Toh C-H, Castillo M, Wong A M-C, Wei K-C, Wong H-F, Ng S-H, Wan Y-L
Department of Medical Imaging and Intervention, Chang Gung Memorial Hospital and Chang Gung University College of Medicine, Tao-Yuan, Taiwan.
AJNR Am J Neuroradiol. 2008 Oct;29(9):1630-5. doi: 10.3174/ajnr.A1170. Epub 2008 Jun 26.
The differentiation between classic and atypical meningiomas may have implications in preoperative planning but may not be possible on the basis of conventional MR imaging. Our hypothesis was that classic and atypical meningiomas have different patterns of intratumoral water diffusion that will allow for differentiation between them.
Preoperative diffusion tensor imaging (DTI) was performed in 12 classic and 12 atypical meningiomas.
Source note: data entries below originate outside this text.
-- ==== Sys2Proof/Tests/Slice0.lean ====
section
/-! SUPPORT. Tests whose expected results are the spec's own words, examples and vectors (30_encoding.md R91,
R92; 95_test_vectors.md), and a witness for the hypotheses of every statement that has some. -/

namespace Sys2Proof.Machine.Tests

set_option Elab.async false

/-! ### The checks on what the host does (R24, R384) -/

/-- One byte more than a stream can have. -/
def tooLong : List Byte := List.replicate (2 ^ 64) 0

theorem tooLong_length : tooLong.length = 2 ^ 64 := List.length_replicate

theorem test_wf_stream_too_long : streamLenOk tooLong = false := by
  unfold streamLenOk
  rw [tooLong_length, decide_eq_false (Nat.lt_irrefl _)]
theorem test_wf_cursor_behind_end : HostAct.wf (.attachIn [1, 2] none 3) = false := by decide
theorem test_wf_cursor_at_end : HostAct.wf (.attachIn [1, 2] none 2) = true := by decide
theorem test_wf_second_pass_too_long : HostAct.wf (.attachIn [1] (some tooLong) 0) = false := by
  show (streamLenOk [1] && cursorOk [1] 0 && streamLenOk tooLong) = false
  rw [test_wf_stream_too_long, Bool.and_false]
theorem test_wf_output_too_long : HostAct.wf (.attachOut tooLong) = false := test_wf_stream_too_long
theorem test_step_refuses_cursor :
    hostStep (.attachIn [1, 2] none 3) State.reset = .refused .illFormedHostAct := rfl
theorem test_step_refuses_seek : hostStep (.seekIn 1) State.reset = .refused .illFormedHostAct := rfl

/-! ### Decoding, by words written out from R91 and R92 -/

theorem test_decode_system : decode 0b00000000 = .ok .nop ∧ decode 0b00000001 = .ok .reset := by decide
theorem test_decode_statistics : decode 0b00010000 = .ok .count ∧ decode 0b00010001 = .ok .dist ∧
    decode 0b00010010 = .ok .ranges := by decide
theorem test_decode_tree : decode 0b00011000 = .ok .treeFromScheme ∧ decode 0b00011001 = .ok .treeTrunc ∧
    decode 0b00011010 = .ok .treeDerive := by decide
theorem test_decode_builders : decode 0b00100000 = .ok .bldShannon ∧ decode 0b00100001 = .ok .bldFano ∧
    decode 0b00100010 = .ok .bldHuffman := by decide
theorem test_decode_compress : decode 0b01000000 = .ok .cmpShannon ∧ decode 0b01000001 = .ok .cmpFano ∧
    decode 0b01000010 = .ok .cmpHuffman ∧ decode 0b01000011 = .ok .cmpContext ∧
    decode 0b01000100 = .ok .cmpAdaptive ∧ decode 0b01000101 = .ok .cmpArith := by decide
theorem test_decode_decompress : decode 0b01001000 = .ok .decShannon ∧ decode 0b01001001 = .ok .decFano ∧
    decode 0b01001010 = .ok .decHuffman ∧ decode 0b01001011 = .ok .decContext ∧
    decode 0b01001100 = .ok .decAdaptive ∧ decode 0b01001101 = .ok .decArith := by decide
theorem test_decode_unassigned : decode 0b01000110 = .error (.illegal 0x46) ∧
    decode 0b01001111 = .error (.illegal 0x4F) ∧ decode 0b00000010 = .error (.illegal 0x02) := by decide
theorem test_table_word : decodeTableWord 8 0x4A = some .decHuffman ∧ decodeTableWord 8 0x46 = none := by
  decide

/-! ### One command on a small state -/

/-- The engine after reset with an input stream attached. -/
def atInput (bytes : List Byte) : State :=
  { State.reset with io := { Streams.empty with input := bytes } }

/-- The engine after reset with a frequency table in place. -/
def withFreq (f : Table (BitVec 32)) : State := { State.reset with freq := f }

/-- The engine after reset with a distribution in place. -/
def withDistribution (dl : List DistEntry) : State :=
  { State.reset with
    dist := Table.setList DistEntry.empty [] 0 dl
    w := { Working.empty with ndist := BitVec.ofNat 9 dl.length } }

/-- The state a command leaves; the reset state where it leaves none. -/
def left (o : Out) : State :=
  match o with
  | .next t => t
  | _ => State.reset

/-- What is seen of the state a command leaves. -/
def seen {α : Type} (o : Out) (f : State → α) : Option α :=
  match o with
  | .next t => some (f t)
  | _ => none

theorem test_nop : seen (exec .nop State.reset) (fun t => t.status.word) = some 0b00000010 := by decide
theorem test_reset : seen (exec .reset { State.reset with
      status := ⟨false, false, true⟩, faultCode := some .malformedTruncated, phase := .dec
      w := { Working.empty with total := 9 }, io := { Streams.empty with inPos := 3, outLen := 5 } })
    (fun t => (t.status.word, t.faultCode, t.phase, t.w.total, t.io.inPos, t.io.outLen)) =
    some (0, none, .idle, 0, 3, 5) := by decide

/-- R130's example. -/
theorem test_count : seen (exec .count (atInput [0x41, 0x41, 0x42])) (fun t =>
      (freqGet t.freq 0x41, freqGet t.freq 0x42, freqGet t.freq 0x43, t.w.total, t.io.inPos, t.status.word)) =
    some (2, 1, 0, 3, 3, 2) := by decide +kernel
/-- R62, R353: a failing access at the end of the stream is IO_READ, not the end. -/
theorem test_count_io_read : seen (exec .count
      { State.reset with io := { Streams.empty with input := [0x41], failIn := [2] } }) (fun t =>
      (t.faultCode, t.phase, t.w.total, t.io.inPos, t.status.word)) =
    some (some .ioRead, .prim, 1, 1, 4) := by decide +kernel

/-- T2. -/
theorem test_dist : seen (exec .dist (withFreq [(0x61, 5), (0x62, 2), (0x63, 1), (0x64, 1), (0x72, 2)]))
      State.distList = some [⟨0x61, 5⟩, ⟨0x62, 2⟩, ⟨0x72, 2⟩, ⟨0x63, 1⟩, ⟨0x64, 1⟩] := by decide +kernel

/-- T5. -/
theorem test_ranges : seen (exec .ranges (withFreq [(0x41, 9), (0x42, 1)])) (fun t =>
      (t.rangeList, t.w.nrange, t.w.rt)) =
    some ([⟨0x41, 0, 9⟩, ⟨0x42, 9, 10⟩, ⟨256, 10, 11⟩], 3, 11) := by decide +kernel
/-- T9, and T8 just below it. -/
theorem test_ranges_bound : seen (exec .ranges (withFreq [(0, 0x10000001)])) (fun t =>
      (t.faultCode, t.phase, t.w.rt)) = some (some .rangeTotal, .prim, 0) ∧
    seen (exec .ranges (withFreq [(0, 0x10000000)])) (fun t => (t.faultCode, t.w.rt)) =
      some (none, 0x20000000) := by decide +kernel

/-- R150's example. -/
theorem test_from_scheme : seen (exec .treeFromScheme
      { withDistribution [⟨0x61, 4⟩, ⟨0x62, 3⟩, ⟨0x63, 3⟩] with
        main := { TreeMem.empty with scheme := [(0x61, some [false, false]), (0x62, some [false, true]),
          (0x63, some [true, false])] } }) (fun t =>
      ((List.range 6).map t.main.node, t.main.nnodes, t.main.root)) =
    some ([⟨none, some 1, some 4⟩, ⟨none, some 2, some 3⟩, ⟨some 0x61, none, none⟩,
      ⟨some 0x62, none, none⟩, ⟨none, some 5, none⟩, ⟨some 0x63, none, none⟩], 6, some 0) := by
  decide +kernel

/-- T14's tree. -/
def t14 : TreeMem :=
  ⟨[], [(0, ⟨none, some 1, some 2⟩), (1, ⟨some 0x41, none, none⟩), (2, ⟨none, none, some 3⟩),
    (3, ⟨none, none, some 4⟩), (4, ⟨none, some 5, none⟩), (5, ⟨some 0x42, none, none⟩)], 6, some 0⟩
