-- ==== Sys2Proof/Certificates/Slice0/Obligations.lean ====
section
/-! DEFINITION. The statements for the provers. In the statements about `exec`, `s` is the state a rule sees: PC has
already been advanced (spec/40_execution_cycle.md R123), and STATUS is the tick's concern (R120). -/

open Sys2Proof Sys2Proof.Machine

/-! ## Encoding (spec/30_encoding.md) -/

/-- R80 on a few words written out bit by bit from the patterns of R100. (Rests on the spec's own decision D23, log
entry 11.) -/
def Obligations.WordsWrittenFromTheMapDecode : Prop :=
  decode 0b0000000011100000#16 = .ok .cls ∧ decode 0b0000000011101110#16 = .ok .ret ∧
  decode 0b0000000100100011#16 = .ok (.sys 0x123) ∧ decode 0b0011000111111110#16 = .ok (.seVxByte 1 0xFE) ∧
  decode 0b0101000100101111#16 = .ok (.seVxVy 1 2) ∧ decode 0b1000001000000110#16 = .ok (.shr 2 0) ∧
  decode 0b1011010111111111#16 = .ok (.jpV0Addr 0x5FF) ∧ decode 0b1101000100100101#16 = .ok (.drw 1 2 5) ∧
  decode 0b1110111110011110#16 = .ok (.skp 15) ∧ decode 0b1111001101100101#16 = .ok (.ldVxATI 3) ∧
  decode 0b1000000100101000#16 = .error (.invalid 0x8128)

/-- R104 (b) on the sum type: no bit of an encoding is dropped, for every well-formed instruction. (The low nibble of
groups 5 and 9 is the spec's own decision D23, log entry 11.) -/
def Obligations.DecodeOfEncodeIsTheInstruction : Prop :=
  ∀ i : Instr, i.wellFormed = true → decode (encode i) = .ok i

/-- R104, the three round-trip laws, on the source's (type, args) model. (Rests on the spec's own decisions D23, D25,
D26, log entry 11.) -/
def Obligations.RoundTripLaws : Prop :=
  (∀ w, (decodeInstruction w).type ≠ .invalid →
    ∃ w', encodeInstruction (decodeInstruction w) = .ok w' ∧ decodeInstruction w' = decodeInstruction w) ∧
  (∀ ins w, encodeInstruction ins = .ok w → decodeInstruction w = ins) ∧
  (∀ w, (decodeInstruction w).type ≠ .invalid → encodeInstruction (decodeInstruction w) =
    .ok (if (fieldGroup w = 0x5 ∨ fieldGroup w = 0x9) ∧ fieldLSN w ≠ 0 then w &&& 0xFFF0 else w))

/-- R83, R85, R86, R87: exactly which words are INVALID, and that the raw word is kept as the one argument. (Rests on
the spec's own decision D24, log entry 11.) -/
def Obligations.InvalidWordsAreExactlyThese : Prop :=
  ∀ w : Word,
    ((decodeInstruction w).type = .invalid ↔
      (fieldGroup w = 0x8 ∧ fieldLSN w ∈ [0x8#4, 0x9#4, 0xA#4, 0xB#4, 0xC#4, 0xD#4, 0xF#4]) ∨
        (fieldGroup w = 0xE ∧ fieldLSB w ∉ [0x9E#8, 0xA1#8]) ∨
        (fieldGroup w = 0xF ∧
          fieldLSB w ∉ [0x07#8, 0x0A#8, 0x15#8, 0x18#8, 0x1E#8, 0x29#8, 0x33#8, 0x55#8, 0x65#8])) ∧
    ((decodeInstruction w).type = .invalid → (decodeInstruction w).args = [⟨.constant, w⟩])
Signal intensity of solid-enhancing tumor regions on diffusion-weighted trace images and apparent diffusion coefficient (ADC) and fractional anisotropy (FA) maps was assessed. Regions of interest (ROIs) were placed in solid-enhancing regions, peritumoral edema, and contralateral normal-appearing white matter (NAWM) to measure tensor metrics including major (lambda(1)), intermediate (lambda(2)) and minor eigenvalues (lambda(3)) and FA and ADC values. Distribution of tensor shapes within enhancing tumors was calculated for all tumors. Differences between classic and atypical meningiomas in tumor signal intensity, intratumoral and peritumoral tensor metrics, as well as tensor shapes distribution were statistically analyzed.
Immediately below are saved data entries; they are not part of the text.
/-- Settles O8: the step is the end of the tick after Execute (`step_of_decode`), which completes the state Execute
answered or takes its fault in the state the tick began in (`endTick_next`). -/
theorem stepRunsTheDecodedInstruction : Obligations.StepRunsTheDecodedInstruction := by
  intro s t i hs hi ht
  have ends : step s = endTick s (.next t) := (step_of_decode hs hi).trans (congrArg (endTick s) ht)
  obtain ⟨completes, faults⟩ := endTick_next s t
  constructor
  · intro running
    exact ⟨completeTick t, ends.trans (completes running), toNat_countDown t.dt, toNat_countDown t.st, rfl,
      onlyChanges_completeTick t⟩
  · intro c faulted
    exact ⟨takeFault s c, ends.trans (faults c faulted), rfl, onlyChanges_takeFault s c⟩

end Sys2Proof.Machine
end

section
/-! PROOFS about control flow (spec/41_control_flow.md): the jumps, and the skips on a byte. -/

namespace Sys2Proof.Machine

/-! ## The target of a jump -/

/-- The address of a jump is taken as it stands (R143). -/
theorem toNat_addrOperand (nnn : Addr) : (addrOperand nnn).toNat = nnn.toNat :=
  BitVec.toNat_setWidth_of_le (by decide)

/-- The sum of JP V0 stays below 2^16, so it does not wrap (R144). -/
theorem toNat_jumpV0Target (s : State) (nnn : Addr) : (jumpV0Target s nnn).toNat = nnn.toNat + (s.getV 0).toNat := by
  have operand : (addrOperand nnn).toNat = nnn.toNat := toNat_addrOperand nnn
  have v0 : ((s.getV 0).setWidth 16).toNat = (s.getV 0).toNat := BitVec.toNat_setWidth_of_le (by decide)
  have sum : (addrOperand nnn).toNat + ((s.getV 0).setWidth 16).toNat < 2 ^ 16 := by omega
  rw [jumpV0Target, BitVec.toNat_add_of_lt sum, operand, v0]

/-! ## Writes of PC alone -/

theorem onlyChanges_setPC (s : State) (w : Word) : onlyChanges [.pc] s (s.setPC w) := by
  intro p hp
  cases p with
  | pc => simp at hp
  | regs | stack | mem => exact fun _ => rfl
  | screen => exact fun _ _ => rfl
  | _ => rfl

/-- A form whose rule is a skip on `c` (R140), read as a skip on the proposition that `c` tests. -/
theorem skips_of_exec {i : Instr} {s : State} {c : Bool} {p : Prop} [Decidable p] (rule : exec i s = .next (skipIf s c))
    (test : c = true ↔ p) :
    ∃ t, exec i s = .next t ∧ t.pc = (if p then s.pc + 2 else s.pc) ∧ onlyChanges [.pc] s t := by
  rw [skipIf_eq] at rule
  exact ⟨_, rule, if_congr test rfl rfl, onlyChanges_setPC s _⟩

/-! ## The statements of 41_control_flow.md -/

/-- Settles O21: both forms write PC alone (`onlyChanges_setPC`), and the sum of JP V0 is that of the natural numbers
(`toNat_jumpV0Target`), 0xFFF + 0xFF at most. -/
theorem jumpsSetThePC : Obligations.JumpsSetThePC := by
  intro s nnn
  have target : (jumpV0Target s nnn).toNat = nnn.toNat + (s.getV 0).toNat := toNat_jumpV0Target s nnn
  have bound : (jumpV0Target s nnn).toNat ≤ 0x10FE := by omega
  exact ⟨⟨_, exec_jp s nnn, toNat_addrOperand nnn, onlyChanges_setPC s _⟩,
    ⟨_, exec_jpV0Addr s nnn, target, bound, onlyChanges_setPC s _⟩⟩

/-- Settles O24: SE skips on the test of equality, SNE on its negation (`skips_of_exec`). -/
theorem skipsOnAByte : Obligations.SkipsOnAByte := by
  intro s x kk
  exact ⟨skips_of_exec (exec_seVxByte s x kk) beq_iff_eq, skips_of_exec (exec_sneVxByte s x kk) bne_iff_ne⟩

end Sys2Proof.Machine
end

section
/-! PROOFS about the loads (spec/42_loads.md): the loads of one register and of I, and the timer transfers through a
whole tick. -/

namespace Sys2Proof.Machine

/-! ## The timer transfers through a whole tick -/

/-- A tick whose instruction raises no fault ends in the completion of the state Execute answered (R120, R125). -/
theorem step_eq_completeTick {s t : State} {i : Instr} (hs : s.fetches) (hi : decode s.wordAtPC = .ok i)
    (rule : exec i (s.setPC (s.pc + 2)) = .next t) (running : t.status = .running) : step s = .next (completeTick t) := by
  rw [step_of_decode hs hi, rule]
  exact (endTick_next s t).1 running

/-- The end of a tick writes no register (R125, R126). -/
@[simp] theorem getV_completeTick (s : State) (x : Reg) : (completeTick s).getV x = s.getV x := rfl

/-- Settles O16: each tick completes what Execute answered (`step_eq_completeTick`), and its end counts down whatever the
rule left in each timer (`toNat_countDown`). -/
theorem timerTransfersThroughATick : Obligations.TimerTransfersThroughATick := by
  intro s x hs
  have ⟨running, _⟩ := hs
  refine ⟨fun hi => ?_, fun hi => ?_, fun hi => ?_⟩
  · have ticks := step_eq_completeTick hs hi (exec_ldVxDT _ x) running
    exact ⟨_, ticks, by simp, toNat_countDown s.dt, toNat_countDown s.st⟩
  · have ticks := step_eq_completeTick hs hi (exec_ldDTVx _ x) running
    exact ⟨_, ticks, toNat_countDown (s.getV x), toNat_countDown s.st⟩
  · have ticks := step_eq_completeTick hs hi (exec_ldSTVx _ x) running
    exact ⟨_, ticks, toNat_countDown (s.getV x), toNat_countDown s.dt⟩

/-! ## Writes of one register, and of I alone -/

theorem regsKeptBut_setV (s : State) (x : Reg) (b : Byte) : regsKeptBut [x] s (s.setV x b) := by
  intro r hr
  have other : r ≠ x := by simpa using hr
  exact (s.getV_setV x r b).trans (if_neg other)

theorem onlyChanges_setV (s : State) (x : Reg) (b : Byte) : onlyChanges [.regs] s (s.setV x b) := by
  intro p hp
  cases p with
  | regs => simp at hp
  | stack | mem => exact fun _ => rfl
  | screen => exact fun _ _ => rfl
  | _ => rfl

theorem onlyChanges_setI (s : State) (w : Word) : onlyChanges [.index] s (s.setI w) := by
  intro p hp
  cases p with
  | index => simp at hp
  | regs | stack | mem => exact fun _ => rfl
  | screen => exact fun _ _ => rfl
  | _ => rfl

/-- A form whose rule is one write of `V[x]` leaves the value there, and leaves the rest alone (R20). -/
theorem loads_of_exec {i : Instr} {s : State} {x : Reg} {b : Byte} (rule : exec i s = .next (s.setV x b)) :
    ∃ t, exec i s = .next t ∧ t.getV x = b ∧ regsKeptBut [x] s t ∧ onlyChanges [.regs] s t :=
  ⟨_, rule, (s.getV_setV x x b).trans (if_pos rfl), regsKeptBut_setV s x b, onlyChanges_setV s x b⟩

/-- Settles O27: the rule of each of the three forms is one write of Vx (`loads_of_exec`). -/
theorem loadsOfARegister : Obligations.LoadsOfARegister := by
  intro s x y kk
  exact ⟨loads_of_exec (exec_ldVxByte s x kk), loads_of_exec (exec_ldVxVy s x y), loads_of_exec (exec_ldVxDT s x)⟩

/-- The mask of LD F keeps the low nibble, and five times a nibble does not wrap (R167). -/
theorem toNat_fontAddr (v : Byte) : (fontAddr v).toNat = 5 * (v.toNat % 16) := by
  have nibble : (v &&& 0x0F).toNat = v.toNat % 16 := by
    rw [BitVec.toNat_and]
    exact Nat.and_two_pow_sub_one_eq_mod v.toNat 4
  simp only [fontAddr, nibble, BitVec.toNat_ofNat]
  omega

/-- Settles O28: both forms write I alone (`onlyChanges_setI`), the address as it stands (`toNat_addrOperand`) or that of
the glyph (`toNat_fontAddr`). -/
theorem loadsOfTheIndexRegister : Obligations.LoadsOfTheIndexRegister := by
  intro s x nnn
  exact ⟨⟨_, exec_ldIAddr s nnn, toNat_addrOperand nnn, onlyChanges_setI s _⟩,
    ⟨_, exec_ldFVx s x, toNat_fontAddr (s.getV x), onlyChanges_setI s _⟩⟩

end Sys2Proof.Machine
end

section
/-! PROOFS about arithmetic and logic (spec/43_arithmetic.md): the immediate addition, and OR, AND and XOR. -/

namespace Sys2Proof.Machine

/-- Settles O35: the rule is one write of Vx (`loads_of_exec`), and the sum of bytes wraps modulo 256. -/
theorem addImmediate : Obligations.AddImmediate := by
  intro s x kk
  obtain ⟨t, rule, sum, frame⟩ := loads_of_exec (exec_addVxByte s x kk)
  exact ⟨t, rule, sum ▸ BitVec.toNat_add (s.getV x) kk, frame⟩

/-- A form whose rule is one write of `V[x]`, the bits of `V[x]` and `V[y]` combined by `op`, leaves those bits there
and leaves the rest alone (R183, R184, R185). -/
theorem combinesBits_of_exec {i : Instr} {s : State} {x y : Reg} {c : Byte} {op : Bool → Bool → Bool}
    (rule : exec i s = .next (s.setV x c))
    (bits : ∀ b, c.getLsbD b = op ((s.getV x).getLsbD b) ((s.getV y).getLsbD b)) :
    ∃ t, exec i s = .next t ∧
      (∀ b < 8, (t.getV x).getLsbD b = op ((s.getV x).getLsbD b) ((s.getV y).getLsbD b)) ∧
      regsKeptBut [x] s t ∧ onlyChanges [.regs] s t := by
  obtain ⟨t, next, value, frame⟩ := loads_of_exec rule
  exact ⟨t, next, fun b _ => value ▸ bits b, frame⟩

/-- Settles O38: the rule of each form is one write of Vx (`combinesBits_of_exec`), and bit `b` of an OR, AND or XOR of
bytes is that of the two bits `b`. -/
theorem logicOnRegisters : Obligations.LogicOnRegisters := by
  intro s x y
  exact ⟨combinesBits_of_exec (exec_or s x y) fun _ => BitVec.getLsbD_or,
    combinesBits_of_exec (exec_and s x y) fun _ => BitVec.getLsbD_and,
    combinesBits_of_exec (exec_xor s x y) fun _ => BitVec.getLsbD_xor⟩

end Sys2Proof.Machine
end

section
/-! PROOFS about the display (spec/44_display.md): CLS; DRW pixel by pixel, with its collision and its faults; and two
draws of one sprite at one place. -/

namespace Sys2Proof.Machine

/-! ## Writes of the screen, writes in a row, and fault entries -/

/-- Screens are equal when their pixels are (R30). -/
theorem Screen.ext_pixel {a b : Screen} (h : ∀ y x, a.pixel y x = b.pixel y x) : a = b :=
  Vector.ext fun y hy => Vector.ext fun x hx => h ⟨y, hy⟩ ⟨x, hx⟩

theorem onlyChanges_setScreen (s : State) (scr : Screen) : onlyChanges [.screen] s (s.setScreen scr) := by
  intro p hp
  cases p with
  | screen => simp at hp
  | regs | stack | mem => exact fun _ => rfl
  | _ => rfl

/-- The frame of two operations in a row lists the parts of both. -/
theorem onlyChanges.append {ps qs : List Part} {s t u : State} (hst : onlyChanges ps s t) (htu : onlyChanges qs t u) :
    onlyChanges (ps ++ qs) s u := by
  intro p hp
  obtain ⟨hps, hqs⟩ := not_or.mp (mt List.mem_append.mpr hp)
  have first := hst p hps
  have second := htu p hqs
  cases p with
  | regs | stack | mem => exact fun k => (second k).trans (first k)
  | screen => exact fun y x => (second y x).trans (first y x)
  | _ => exact second.trans first

/-- A rule that ends in a fault entry raises that fault, precisely (R13). -/
theorem ruleFaults_of_exec {i : Instr} {s : State} {c : FaultCause} (rule : exec i s = .next (takeFault s c)) :
    ruleFaults i s c := ⟨_, rule, rfl, onlyChanges_takeFault s c⟩

/-- Settles O44: the rule writes SCREEN alone (`onlyChanges_setScreen`), and every pixel of the cleared screen is 0
(`pixel_clear`). -/
theorem clearScreen : Obligations.ClearScreen := by
  intro s
  exact ⟨_, exec_cls s, pixel_clear, onlyChanges_setScreen s _⟩

/-! ## The sprite that DRW draws -/

/-- The pixels that DRW draws: the sprite of `n` bytes from I at (V[x], V[y]) (R201). -/
def drwDots (s : State) (x y : Reg) (n : Nibble) : List Dot :=
  spriteDots (s.getV x).toNat (s.getV y).toNat n.toNat fun row => s.readByte (indirectAddr s row)

section
variable (s : State) (x y : Reg) (n : Nibble)

theorem drawResult_eq_foldl : drawResult s x y n.toNat = (drwDots s x y n).foldl drawDot (s.screen, false) :=
  drawSprite_eq_foldl _ _ _ _ _

/-- A sprite has at most 15 rows, so it covers no pixel twice. -/
theorem drwDots_apart : (drwDots s x y n).Pairwise fun p q => ¬ samePlace p q :=
  spriteDots_apart _ _ _ _ (by omega)

/-- A drawn pixel is flipped by a 1 bit on it (R201). -/
theorem pixel_drawResult (py : Fin 32) (px : Fin 64) :
    (drawResult s x y n.toNat).1.pixel py px = (s.screen.pixel py px ^^ decide ((py, px, true) ∈ drwDots s x y n)) := by
  rw [drawResult_eq_foldl]
  exact pixel_foldl_drawDot _ _ (drwDots_apart s x y n) py px

/-- The draw collides when a 1 bit falls on a set pixel (R204). -/
theorem collision_drawResult :
    (drawResult s x y n.toNat).2 = true ↔ ∃ py px, (py, px, true) ∈ drwDots s x y n ∧ s.screen.pixel py px = true := by
  rw [drawResult_eq_foldl, collision_foldl_drawDot _ _ (drwDots_apart s x y n)]
  simp

/-- Where the 1 bits of the sprite fall (R202, R203). -/
theorem mem_drwDots_iff {py : Fin 32} {px : Fin 64} :
    (py, px, true) ∈ drwDots s x y n ↔
      ∃ row < n.toNat, ∃ col < 8, py.val = ((s.getV y).toNat + row) % 32 ∧ px.val = ((s.getV x).toNat + col) % 64 ∧
        (s.readByte (indirectAddr s row)).getLsbD (7 - col) = true := by
  simp only [drwDots, mem_spriteDots, Prod.mk.injEq, Fin.ext_iff, screenY, screenX, Fin.val_ofNat, spriteBit,
    eq_comm (a := true)]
A significantly greater proportion of atypical meningiomas were isointense and hypointense on ADC maps (P = .007). Classic meningiomas had significantly lower FA (P = .012), higher ADC (P = .011), greater lambda(2) (P = .020) and lambda(3) (P = .003). There was significantly more spherical diffusion in classic than in atypical meningiomas (P = .020). All diffusion tensor metrics for peritumoral edema of the 2 tumor groups did not differ.
DTI showed that intratumoral microscopic water motion is less organized in classic than in atypical meningiomas. This feature may allow for noninvasive differentiation between classic and atypical meningiomas.
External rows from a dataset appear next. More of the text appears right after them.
-- ==== Sys2Proof/Machine/Disassembler.lean ====
section
/-! DEFINITION. Disassembly of an instruction with the catalog (30_encoding.md R81). -/

namespace Sys2Proof.Machine

/-- The character of a denary digit. -/
def digitChar (d : Nat) : Char := Char.ofNat (48 + d)

/-- The denary digits of a number, with as many digits as the first argument allows. -/
def denaryDigits : Nat → Nat → List Char
  | 0, _ => []
  | fuel + 1, n =>
    if n < 10 then [digitChar n] else denaryDigits fuel (n / 10) ++ [digitChar (n % 10)]

/-- A word in denary: at most five digits. -/
def denary (w : Word) : List Char := denaryDigits 5 w.toNat

/-- The spelling of a catalog mnemonic, the register name of a register-mode entry included
(R75, R81). -/
def Mnemonic.text : Mnemonic → List Char
  | .ldm => "LDM".toList
  | .ldd => "LDD".toList
  | .ldi => "LDI".toList
  | .ldx => "LDX".toList
  | .ldr => "LDR".toList
  | .movIx => "MOV IX".toList
  | .sto => "STO".toList
  | .add => "ADD".toList
  | .sub => "SUB".toList
  | .incAcc => "INC ACC".toList
  | .incIx => "INC IX".toList
  | .decAcc => "DEC ACC".toList
  | .decIx => "DEC IX".toList
  | .jmp => "JMP".toList
  | .cmp => "CMP".toList
  | .cmi => "CMI".toList
  | .jpe => "JPE".toList
  | .jpn => "JPN".toList
  | .and => "AND".toList
  | .or => "OR".toList
  | .xor => "XOR".toList
  | .lsl => "LSL".toList
  | .lsr => "LSR".toList
  | .input => "IN".toList
  | .output => "OUT".toList
  | .stop => "END".toList

/-- The source text of an instruction: the mnemonic, then `#n` for immediate, a bare address for
direct, indirect and indexed, nothing more for register and none mode (R81). -/
def disassemble (i : Instr) : List Char :=
  match i.entry.mode with
  | .immediate => i.entry.mnemonic.text ++ " #".toList ++ denary i.operand
  | .direct => i.entry.mnemonic.text ++ " ".toList ++ denary i.operand
  | .indirect => i.entry.mnemonic.text ++ " ".toList ++ denary i.operand
  | .indexed => i.entry.mnemonic.text ++ " ".toList ++ denary i.operand
  | .register => i.entry.mnemonic.text
  | .none => i.entry.mnemonic.text

end Sys2Proof.Machine
end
经典型和非典型脑膜瘤的鉴别对术前规划可能具有重要意义,但基于传统磁共振成像可能无法实现。我们的假设是,经典型和非典型脑膜瘤具有不同的瘤内水扩散模式,这将有助于二者的鉴别。
对12例经典型和12例非典型脑膜瘤进行术前扩散张量成像(DTI)。评估扩散加权追踪图像上实性强化肿瘤区域的信号强度以及表观扩散系数(ADC)和分数各向异性(FA)图。在实性强化区域、瘤周水肿和对侧正常白质(NAWM)中放置感兴趣区(ROI),以测量张量指标,包括主(λ1)、中(λ2)和小特征值(λ3)以及FA和ADC值。计算所有肿瘤强化肿瘤内张量形状的分布。对经典型和非典型脑膜瘤在肿瘤信号强度、瘤内和瘤周张量指标以及张量形状分布方面的差异进行统计学分析。
非典型脑膜瘤在ADC图上等信号和低信号的比例显著更高(P = 0.007)。经典型脑膜瘤的FA显著更低(P = 0.012),ADC更高(P = 0.011),λ2(P = 0.020)和λ3(P = 0.003)更大。经典型脑膜瘤的球形扩散明显多于非典型脑膜瘤(P = 0.020)。两组肿瘤瘤周水肿的所有扩散张量指标均无差异。
DTI显示,经典型脑膜瘤瘤内微观水运动的有序性低于非典型脑膜瘤。这一特征可能有助于经典型和非典型脑膜瘤的无创鉴别。